Continuous surveillance for healthcare-associated infections such as central venous catheter-related bloodstream infections (CVC-BSI) is crucial for prevention. However, traditional surveillance methods are resource-intensive and prone to bias. This study aimed to develop and validate fully-automated surveillance algorithms for CVC-BSI. Two algorithms were developed using electronic health record data from 1000 admissions with a positive blood culture (BCx) at Karolinska University Hospital from 2017: (1) Combining microbiological findings in BCx and CVC cultures with BSI symptoms; (2) Only using microbiological findings. These algorithms were validated in 5170 potential CVC-BSI-episodes from all admissions in 2018–2019, and results extrapolated to all potential CVC-BSI-episodes within this period (n = 181,354). The reference standard was manual record review according to ECDC’s definition of microbiologically confirmed CVC-BSI (CRI3-CVC). In the potential CVC-BSI-episodes, 51 fulfilled ECDC’s definition and the algorithms identified 47 and 49 episodes as CVC-BSI, respectively. Both algorithms performed well in assessing CVC-BSI. Overall, algorithm 2 performed slightly better with in the total period a sensitivity of 0.880 (95%-CI 0.783–0.959), specificity of 1.000 (95%-CI 0.999–1.000), PPV of 0.918 (95%-CI 0.833–0.981) and NPV of 1.000 (95%-CI 0.999–1.000). Incidence according to the reference and algorithm 2 was 0.33 and 0.31 per 1000 in-patient hospital-days, respectively. Both fully-automated surveillance algorithms for CVC-BSI performed well and could effectively replace manual surveillance. The simpler algorithm, using only microbiology data, is suitable when BCx testing adheres to recommendations, otherwise the algorithm using symptom data might be required. Further validation in other settings is necessary to assess the algorithms’ generalisability.

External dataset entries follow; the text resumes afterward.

/-- Settles O46: `exec_sameInput`, and for RESET the one field it leaves. -/
theorem coreNeverWritesItsInput : Obligations.CoreNeverWritesItsInput := by
  intro i s t h
  by_cases hi : i = .reset
  · subst hi
    cases h
    exact ⟨rfl, fun hne => absurd rfl hne⟩
  · have hkeep := exec_sameInput hi h
    exact ⟨hkeep.cfg, fun _ => ⟨hkeep.inLen, hkeep.ibufDraw, fun a => by rw [hkeep.ibuf]⟩⟩

/-! ## The other path's registers -/

theorem Phase.not_scanning_of_decode {p : Phase} (h : p.decoding = true ∨ p = .dHdr) :
    ¬ (p.scanning = true ∨ p = .eHdr) := by
  revert h
  cases p <;> decide

/-- A step of the decode path leaves the encoder's registers. -/
theorem Effect.keepsEncoder (h : Effect s t) (hu : s.Undisturbed) (hp : s.phase.decoding = true ∨ s.phase = .dHdr) :
    t.enc = s.enc ∧ t.grp = s.grp := by
  obtain ⟨hrst, hcmd⟩ := hu
  have hne {p : Phase} (hs : s.phase = p) (hsc : p.scanning = true ∨ p = .eHdr) : t.enc = s.enc ∧ t.grp = s.grp :=
    absurd (hs ▸ hsc) (Phase.not_scanning_of_decode hp)
  cases h with
  | reset hreset => exact absurd (hrst.symm.trans hreset) nofun
  | dropped => exact ⟨rfl, rfl⟩
  | startDecode _ hwrite => exact absurd hcmd hwrite
  | startEncode _ hwrite => exact absurd hcmd hwrite
  | emitHeader _ hs => exact hne hs (.inr rfl)
  | scanned _ hs => exact hne hs (.inl rfl)
  | token _ _ _ _ _ _ hs => exact hne hs (.inl rfl)
  | fullGroup _ _ _ _ _ _ hs => exact hne hs (.inl rfl)
  | encoded _ hs => exact hne hs (.inl rfl)
  | lastGroup _ hs => exact hne hs (.inl rfl)
  | _ => exact ⟨by simp, by simp⟩

/-- A step of the encode path leaves the decoder's registers. -/
theorem step_sameDecoder (hu : s.Undisturbed) (hp : s.phase.scanning = true ∨ s.phase = .eHdr) (h : step s = .next t) :
    t.dec = s.dec := by
  obtain ⟨_, _, _, _, _, _, _, hHdr, hScan, hFinal⟩ := stepRunsThePhasesOperation s hu
  have hkeep : SameDecoder s t := by
    cases hs : s.phase with
    | eHdr => rw [hHdr hs] at h; exact .of_settle (fun _ => opHdrEmit_sameDecoder) h
    | eScan => rw [hScan hs] at h; exact .of_settle (fun _ => opEStep_sameDecoder) h
    | eFinal => rw [hFinal hs] at h; exact .of_settle (fun _ => opFinal_sameDecoder) h
    | _ => simp [hs, Phase.scanning] at hp
  exact hkeep.dec

/-- Settles O47: the decode path by the effects of a step, the encode path by its three operations. -/
theorem pathsShareNoDatapathRegister : Obligations.PathsShareNoDatapathRegister := by
  intro s t hu hstep
  refine ⟨fun hp => ?_, fun hp => step_sameDecoder hu hp hstep⟩
  have hscan : s.phase.scanning = true → s.grp.HasRoom := fun hs => absurd (.inl hs) (Phase.not_scanning_of_decode hp)
  exact (step_effect hscan hstep).keepsEncoder hu hp

/-! ## The decoder's cursors and output -/

/-- Settles O48: the effects of the decode path one by one. Only LIT and REPLAY write, both at `pos`, and `pos` is below
`dlen` there by the invariant. -/
theorem decoderStepsAreBounded : Obligations.DecoderStepsAreBounded := by
  intro s t h hu hdecoding hstep
  obtain ⟨hrst, hcmd⟩ := hu
  have hd := h.decoding hdecoding
  have hsrc := hd.srcHigh
  have hother {p : Phase} {P : Prop} (hs : s.phase = p) (hp : p.decoding = false) : P := by
    rw [hs, hp] at hdecoding
    cases hdecoding
  have hstore (v : Byte) (hlt : s.dec.pos < s.dec.dlen) (x : Nat) (hx : x ≠ s.dec.pos ∨ s.dec.dlen ≤ x) :
      Memory.read (Memory.writeList s.obuf s.dec.pos [v]) x = Memory.read s.obuf x :=
    Memory.read_write_ne _ v (by omega)
  cases h.effect hstep with
  | reset hreset => exact absurd (hrst.symm.trans hreset) nofun
  | dropped _ hwrite => exact absurd hcmd hwrite
  | startDecode _ hwrite => exact absurd hcmd hwrite
  | startEncode _ hwrite => exact absurd hcmd hwrite
  | wait _ hs => exact hother hs rfl
  | header _ _ _ _ hs => exact hother hs rfl
  | fault f => exact ⟨⟨le_rfl, by simp, hsrc⟩, fun _ _ => rfl⟩
  | decoded => exact ⟨⟨le_rfl, by simp, hsrc⟩, fun _ _ => rfl⟩
  | control c _ _ _ hc => exact ⟨⟨by simp, by simp, State.inputAt_lt hc⟩, fun _ _ => rfl⟩
  | nextGroup => exact ⟨⟨le_rfl, by simp, hsrc⟩, fun _ _ => rfl⟩
  | dispatch => exact ⟨⟨le_rfl, by simp, hsrc⟩, fun _ _ => rfl⟩
  | literal v _ hs hv => exact ⟨⟨by simp, by simp, State.inputAt_lt hv⟩, hstore v (hd.owed (.inl hs))⟩
  | startCopy d _ _ _ _ _ hlow hhigh hlen => exact ⟨⟨by simp; omega, hhigh, hlen⟩, fun _ _ => rfl⟩
  | copyByte v _ hs hcnt =>
    obtain ⟨_, _, hend, _⟩ := hd.copying hs
    exact ⟨⟨le_rfl, by simp, hsrc⟩, hstore v (by omega)⟩
  | endCopy => exact ⟨⟨le_rfl, by simp, hsrc⟩, fun _ _ => rfl⟩
  | emitHeader _ hs => exact hother hs rfl
  | scanned _ hs => exact hother hs rfl
  | token _ _ _ _ _ _ hs => exact hother hs rfl
  | fullGroup _ _ _ _ _ _ hs => exact hother hs rfl
  | encoded _ hs => exact hother hs rfl
  | lastGroup _ hs => exact hother hs rfl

全自动算法监测住院患者中心静脉导管相关血流感染的准确性
对中心静脉导管相关血流感染(CVC-BSI)等医疗相关感染进行持续监测对于预防至关重要。然而,传统的监测方法需要大量资源,而且容易产生偏差。本研究旨在开发和验证针对 CVC-BSI 的全自动监测算法。利用卡罗林斯卡大学医院自2017年以来1000例血培养(BCx)阳性入院患者的电子健康记录数据,开发了两种算法:(1)将BCx和CVC培养中的微生物结果与BSI症状相结合;(2)仅使用微生物结果。这些算法在2018-2019年所有入院患者中的5170个潜在CVC-BSI病例中进行了验证,并将结果推断为这一时期内的所有潜在CVC-BSI病例(n = 181354)。参考标准是根据 ECDC 的微生物确诊 CVC-BSI 定义(CRI3-CVC)进行人工记录审查。在潜在的 CVC-BSI 病例中,有 51 例符合 ECDC 的定义,算法分别将 47 例和 49 例确定为 CVC-BSI。两种算法在评估 CVC-BSI 方面均表现良好。总体而言,算法 2 的表现略胜一筹,总体灵敏度为 0.880(95%-CI 0.783-0.959),特异性为 1.000(95%-CI 0.999-1.000),PPV 为 0.918(95%-CI 0.833-0.981),NPV 为 1.000(95%-CI 0.999-1.000)。参考算法和算法 2 的发病率分别为每 1000 个住院日 0.33 例和 0.31 例。两种针对 CVC-BSI 的全自动监测算法均表现良好,可有效取代人工监测。当 BCx 检测符合建议时,仅使用微生物学数据的简单算法比较适用,否则可能需要使用症状数据的算法。有必要在其他环境中进行进一步验证,以评估算法的通用性。
本文章由计算机程序翻译,如有差异,请以英文原文为准。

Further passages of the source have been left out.